-- ==== Sys2Proof/Certificates/Slice0/Obligations.lean ====
section
/-! DEFINITION. The statements for the provers: each a proposition about the model in the terms of Safety.lean, with the rule of spec/ it formalises. -/

open Sys2Proof Sys2Proof.Machine

/-- Decoding the encoding of any instruction gives it back (30_encoding.md sections 1 to 3 (R131, R134 to R138)) -/
def Obligations.EncodingRoundTrips : Prop :=
  ∀ (i : Instr) (rest : List Byte), i.wf = true → decode (encode i ++ rest) = .instr i rest

/-- Whatever the decoder reads is the encoding of the instruction it answers (30_encoding.md sections 1 to 3 (R131, R134 to R138)) -/
def Obligations.DecodingRoundTrips : Prop :=
  ∀ (bs rest : List Byte) (i : Instr), decode bs = .instr i rest → bs = encode i ++ rest

/-- Words written out from the rules and from the worked encodings decode to their instructions (30_encoding.md sections 2 and 4 (R131, R134, R136, R141 to R150), 43_control_transfer.md section 5) -/
def Obligations.WrittenWordsDecode : Prop :=
  decode [0x5F, 0x07, 0x08] = .instr (.movDirDir 0x07 0x08) [] ∧
  decode [0x01, 0x07] = .instr (.addAImm 0x07) [] ∧
  decode [0x07, 0x07, 0x05] = .instr (.addIdxImm 0x07 0x05) [] ∧
  decode [0x70, 0x09] = .instr (.andF 0x09) [] ∧
  decode [0x64] = .instr .aslA [] ∧
  decode [0x8F, 0xFD] = .instr (.jmp 0xFFD) [] ∧
  decode [0x90, 0xE8] = .instr (.call 0x0E8) [] ∧
  decode [0xF0, 0xE6] = .instr (.index 0x0E6) [] ∧
  decode [0x7C, 0x00, 0x05] = .instr (.lcall 0x0005) [] ∧
  decode [0x3E, 0x08] = .instr (.mviRead 0x08) [] ∧
  decode [0x7E] = .instr .reti [] ∧
  decode [0x30] = .instr .halt []

/-- No byte sequence is an illegal instruction: three bytes always decode (R138) -/
def Obligations.EveryByteSequenceDecodes : Prop :=
  ∀ (b0 b1 b2 : Byte) (rest : List Byte), ∃ i rest', decode (b0 :: b1 :: b2 :: rest) = .instr i rest' ∧ i.wf = true

/-- The length of an instruction is a function of byte 0: 24 values 1 byte, 33 values 3 bytes, the rest 2 (30_encoding.md section 1 (R130, R133)) -/
def Obligations.LengthIsByFirstByte : Prop :=
  (∀ b0 : Byte, opcodeLength b0 =
      if b0.toNat ∈ [0x00, 0x08, 0x10, 0x18, 0x20, 0x28, 0x30, 0x40, 0x4B, 0x4E, 0x4F, 0x5B,
          0x5C, 0x64, 0x67, 0x6A, 0x6D, 0x73, 0x74, 0x75, 0x78, 0x79, 0x7E, 0x7F] then 1
      else if b0.toNat ∈ [0x06, 0x07, 0x0E, 0x0F, 0x16, 0x17, 0x1E, 0x1F, 0x26, 0x27, 0x2E,
          0x2F, 0x36, 0x37, 0x3C, 0x3D, 0x41, 0x42, 0x43, 0x44, 0x45, 0x46,
          0x47, 0x48, 0x49, 0x4A, 0x55, 0x56, 0x5F, 0x62, 0x63, 0x7C, 0x7D] then 3
      else 2) ∧
  ∀ (b0 : Byte) (bs rest : List Byte) (i : Instr),
    decode (b0 :: bs) = .instr i rest → i.length = opcodeLength b0 ∧ (b0 :: bs).length = i.length + rest.length

/-- A step executes the instruction whose bytes stand at PC (20_memory.md section 1 (R81), 30_encoding.md section 1 (R133), 60_exceptions.md section 2 (R443), 92_eei_decisions.md D17, notes/assumptions/4.md, 19.md) -/
def Obligations.StepRunsDecodedInstruction : Prop :=
  ∀ (s : State) (i : Instr), i.wf = true → s.halted = false → takenIrq s = none → BytesAt s s.pc (encode i) →
    step s = exec i { s with irqs := s.irqs.tail }

/-- A halted core has no step, whatever F.GIE and the interrupt controller say (45_system.md section 1 (R421), 93_implementation_defined.md U17, 92_eei_decisions.md D17, notes/assumptions/19.md, 28.md) -/
def Obligations.HaltedCoreIsStuck : Prop :=
  ∀ s : State, s.halted = true → step s = .fault .halted ∧ stepCycles s = none

/-- With F.GIE set, a reported request is taken at the boundary: frame, F cleared, PC at the vector (60_exceptions.md section 2 (R443 to R446), 60_exceptions.md section 4 (R451), 20_memory.md section 8 (R96), 92_eei_decisions.md D4, D16, D17, notes/assumptions/4.md, 7.md, 18.md, 19.md) -/
def Obligations.InterruptIsTaken : Prop :=
  (∀ (s : State) (n : Nat), takenIrq s = some n ↔ (flagGIE s.f = true ∧ s.irqs.head? = some (some n))) ∧
  (∀ (s : State) (n : Nat) (later : List (Option Nat)),
    s.halted = false → flagGIE s.f = true → s.irqs = some n :: later → FrameOk s →
    ∃ t, step s = .next t ∧ FramePushed s t s.pc ∧ stepCycles s = some 13 ∧
      t = { s with ram := t.ram, sp := s.sp + 3, f := 0x00, pc := vectorOf s.profile n, irqs := later,
                   fresh := t.fresh }) ∧
  ∀ (s : State) (n : Nat) (c : Nat × Byte),
    s.halted = false → takenIrq s = some n → firstBad s.profile (frameAccesses s) = some c →
    step s = .refused (.ramUnimplemented c.1 c.2)

/-- A fetch of any byte at or beyond FLASH_SIZE or at an unassigned address is refused (20_memory.md section 8 (R95), 30_encoding.md section 1 (R133), 60_exceptions.md section 1 (R441), 92_eei_decisions.md D16) -/
def Obligations.UnreadableFetchIsRefused : Prop :=
  ∀ s : State, s.halted = false → takenIrq s = none →
    (RomUnreadable s s.pc → step s = .refused (.romUnreadable s.pc)) ∧
    ∀ b0 : Byte, romRd s s.pc = .ok b0 →
      (opcodeLength b0 ≠ 1 → RomUnreadable s (s.pc + 1) → step s = .refused (.romUnreadable (s.pc + 1))) ∧
      (opcodeLength b0 = 3 → ¬ RomUnreadable s (s.pc + 1) → RomUnreadable s (s.pc + 2) →
        step s = .refused (.romUnreadable (s.pc + 2)))

/-- Interrupt entry followed by RETI changes nothing but the three stack bytes above SP (60_exceptions.md section 2 (R446, R447), 45_system.md section 3 (R423), 92_eei_decisions.md D17, notes/assumptions/4.md, 19.md) -/
def Obligations.InterruptedProgramResumes : Prop :=
  ∀ (s t : State) (n : Nat), s.halted = false → takenIrq s = some n →
    (s.spare ||| s.f) &&& undefinedBits = 0x00 → step s = .next t →
    ∃ u, exec .reti t = .next u ∧
      u = { s with ram := u.ram, irqs := s.irqs.tail } ∧
      ∀ j, j ≠ stackKey s s.sp → j ≠ stackKey s (s.sp + 1) → j ≠ stackKey s (s.sp + 2) →
        ramByte u j = ramByte s j

/-- The state after reset: A, X, SP, PC 0, F 0x02, not halted (10_state.md section 7 (R50), 70_reset_and_hazards.md section 1 (R490, R491), 92_eei_decisions.md D12, D15, D20, notes/assumptions/1.md, 2.md, 25.md, 26.md) -/
def Obligations.ResetValues : Prop :=
  let s := State.reset
  s.a = 0x00 ∧ s.x = 0x00 ∧ s.sp = 0x00 ∧ s.pc = 0x0000 ∧ s.f = 0x02 ∧ s.halted = false ∧
    flagZ s.f = true ∧ flagC s.f = false ∧ flagGIE s.f = false ∧ flagXIO s.f = false ∧ flagPMODE s.f = false ∧
    s.ram = [] ∧ s.wdt = false ∧ s.profile = Profile.base ∧ ∀ loc, regByte s loc = 0x00

/-- POR, WDR and XRES from any state give the reset state; only WDR leaves the watchdog as it was (70_reset_and_hazards.md section 1 (R490, R491), 10_state.md section 7 (R50), 10_state.md section 3 (R42), 92_eei_decisions.md D15, D20) -/
def Obligations.HardwareResetRestarts : Prop :=
  ∀ (k : ResetKind) (s : State),
    let t := s.hardReset k
    t.a = 0x00 ∧ t.x = 0x00 ∧ t.sp = 0x00 ∧ t.pc = 0x0000 ∧ t.f = 0x02 ∧ t.halted = false ∧ t.ram = [] ∧
      t.spare = 0x00 ∧ t.rom = s.rom ∧ t.profile = s.profile ∧ t.irqs = s.irqs ∧ t.bus = s.bus ∧
      (k = .wdr → t.wdt = s.wdt) ∧ (k ≠ .wdr → t.wdt = false) ∧
      (∀ key, ramByte t key = Config.ramPowerOn (s.epoch + 1) key) ∧
      ∀ loc, regByte t loc =
        match s.profile.regPowerOn.reverse.find? (fun c => c.1 == loc) with
        | some c => c.2
        | none => 0x00

/-- The reset state is well formed (10_state.md section 7 (R50)) -/
def Obligations.ResetIsWellFormed : Prop :=
  Inv State.reset

/-- Every step keeps the state well formed (20_memory.md sections 4, 5 and 8 (R88 to R91, R95 to R97), 10_state.md section 3 (R42), notes/assumptions/6.md, 40.md, 41.md) -/
def Obligations.StepKeepsWellFormed : Prop :=
  ∀ s t : State, Inv s → step s = .next t → Inv t

/-- No step writes the ROM, but for a supplied supervisory routine; no step changes the parameters (20_memory.md sections 6 and 9 (R93, R99), 70_reset_and_hazards.md section 4 (R501), 10_state.md section 6 (R49)) -/
def Obligations.RomIsConstant : Prop :=
  ∀ s t : State, step s = .next t →
    t.profile = s.profile ∧ t.wdt = s.wdt ∧ t.epoch = s.epoch ∧ (s.profile.srom = false → t.rom = s.rom)

/-- Only opcode 0x30 sets halted, and no instruction clears it (45_system.md section 1 (R420, R421), 92_eei_decisions.md D13, notes/assumptions/9.md, 16.md) -/
def Obligations.OnlyHaltHalts : Prop :=
  ∀ (i : Instr) (s t : State), exec i s = .next t → (t.halted = true ↔ (s.halted = true ∨ i = .halt))

/-- Which instructions write C and Z: every other bit of F, and F of every other instruction, is unchanged (10_state.md section 4 (R51), 40_arithmetic.md section 1 (R200), 41_logical.md section 1 (R260, R261)) -/
def Obligations.FlagWriters : Prop :=
  ∀ (i : Instr) (s t : State), exec i s = .next t →
    (flagClass i = .none → t.f = s.f) ∧
    (flagClass i = .z → t.f &&& 0xFD = s.f &&& 0xFD) ∧
    (flagClass i = .cz → t.f &&& 0xF9 = s.f &&& 0xF9)

/-- Which instructions write A, X and SP: the lists of R31, R32 and R33 are complete (10_state.md section 1 (R31, R32, R33), 10_state.md section 3 (R44)) -/
def Obligations.RegisterWriters : Prop :=
  ∀ (i : Instr) (s t : State), exec i s = .next t → i ≠ .ssc →
    (writesA i = false → t.a = s.a) ∧ (writesX i = false → t.x = s.x) ∧ (writesSp i = false → t.sp = s.sp)

/-- Only the reg forms and HALT touch the register space (10_state.md section 5 (R47), 92_eei_decisions.md D20, notes/assumptions/22.md) -/
def Obligations.RegisterSpaceWriters : Prop :=
  ∀ (i : Instr) (s t : State), exec i s = .next t → i ≠ .ssc → accessesRegs i = false →
    t.bus = s.bus ∧ ∀ loc, regByte t loc = regByte s loc

/-- No instruction faults; it is refused exactly where the spec defines no behaviour (60_exceptions.md section 1 (R440, R441), 20_memory.md section 8 (R95, R96), 20_memory.md sections 4 and 9 (R88 to R90, R99), 45_system.md section 4 (R426), 92_eei_decisions.md D3, D16) -/
def Obligations.InstructionsNeverTrap : Prop :=
  ∀ (i : Instr) (s : State),
    (∀ c, badRamAccess i s = some c → exec i s = .refused (.ramUnimplemented c.1 c.2)) ∧
    (badRamAccess i s = none →
      (i = .ssc → s.profile.srom = false → exec i s = .refused .noSromCall) ∧
      (∀ addr, romAccess i s = some addr → RomUnreadable s addr → exec i s = .refused (.romUnreadable addr)) ∧
      ((i = .ssc → s.profile.srom = true) → (∀ addr, romAccess i s = some addr → ¬ RomUnreadable s addr) →
        ∃ t, exec i s = .next t))

/-- In the base profile every instruction but SSC, INDEX and ROMX completes in every state (00_scope.md section 4 (R5), 60_exceptions.md section 1 (R440, R441), 92_eei_decisions.md D12, notes/assumptions/2.md) -/
def Obligations.BaseProfileCompletes : Prop :=
  ∀ (i : Instr) (s : State), s.profile = Profile.base → i ≠ .ssc → readsRom i = false →
    ∃ t, exec i s = .next t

> _TASK DIRECTIONS_
Reproduce exactly, and only, the lines from the start of the entries through the one that contains "bs = encode i ++ rest".

> _OUTPUT_
-- ==== Sys2Proof/Certificates/Slice0/Obligations.lean ====
section
/-! DEFINITION. The statements for the provers: each a proposition about the model in the terms of Safety.lean, with the rule of spec/ it formalises. -/

open Sys2Proof Sys2Proof.Machine

/-- Decoding the encoding of any instruction gives it back (30_encoding.md sections 1 to 3 (R131, R134 to R138)) -/
def Obligations.EncodingRoundTrips : Prop :=
  ∀ (i : Instr) (rest : List Byte), i.wf = true → decode (encode i ++ rest) = .instr i rest

/-- Whatever the decoder reads is the encoding of the instruction it answers (30_encoding.md sections 1 to 3 (R131, R134 to R138)) -/
def Obligations.DecodingRoundTrips : Prop :=
  ∀ (bs rest : List Byte) (i : Instr), decode bs = .instr i rest → bs = encode i ++ rest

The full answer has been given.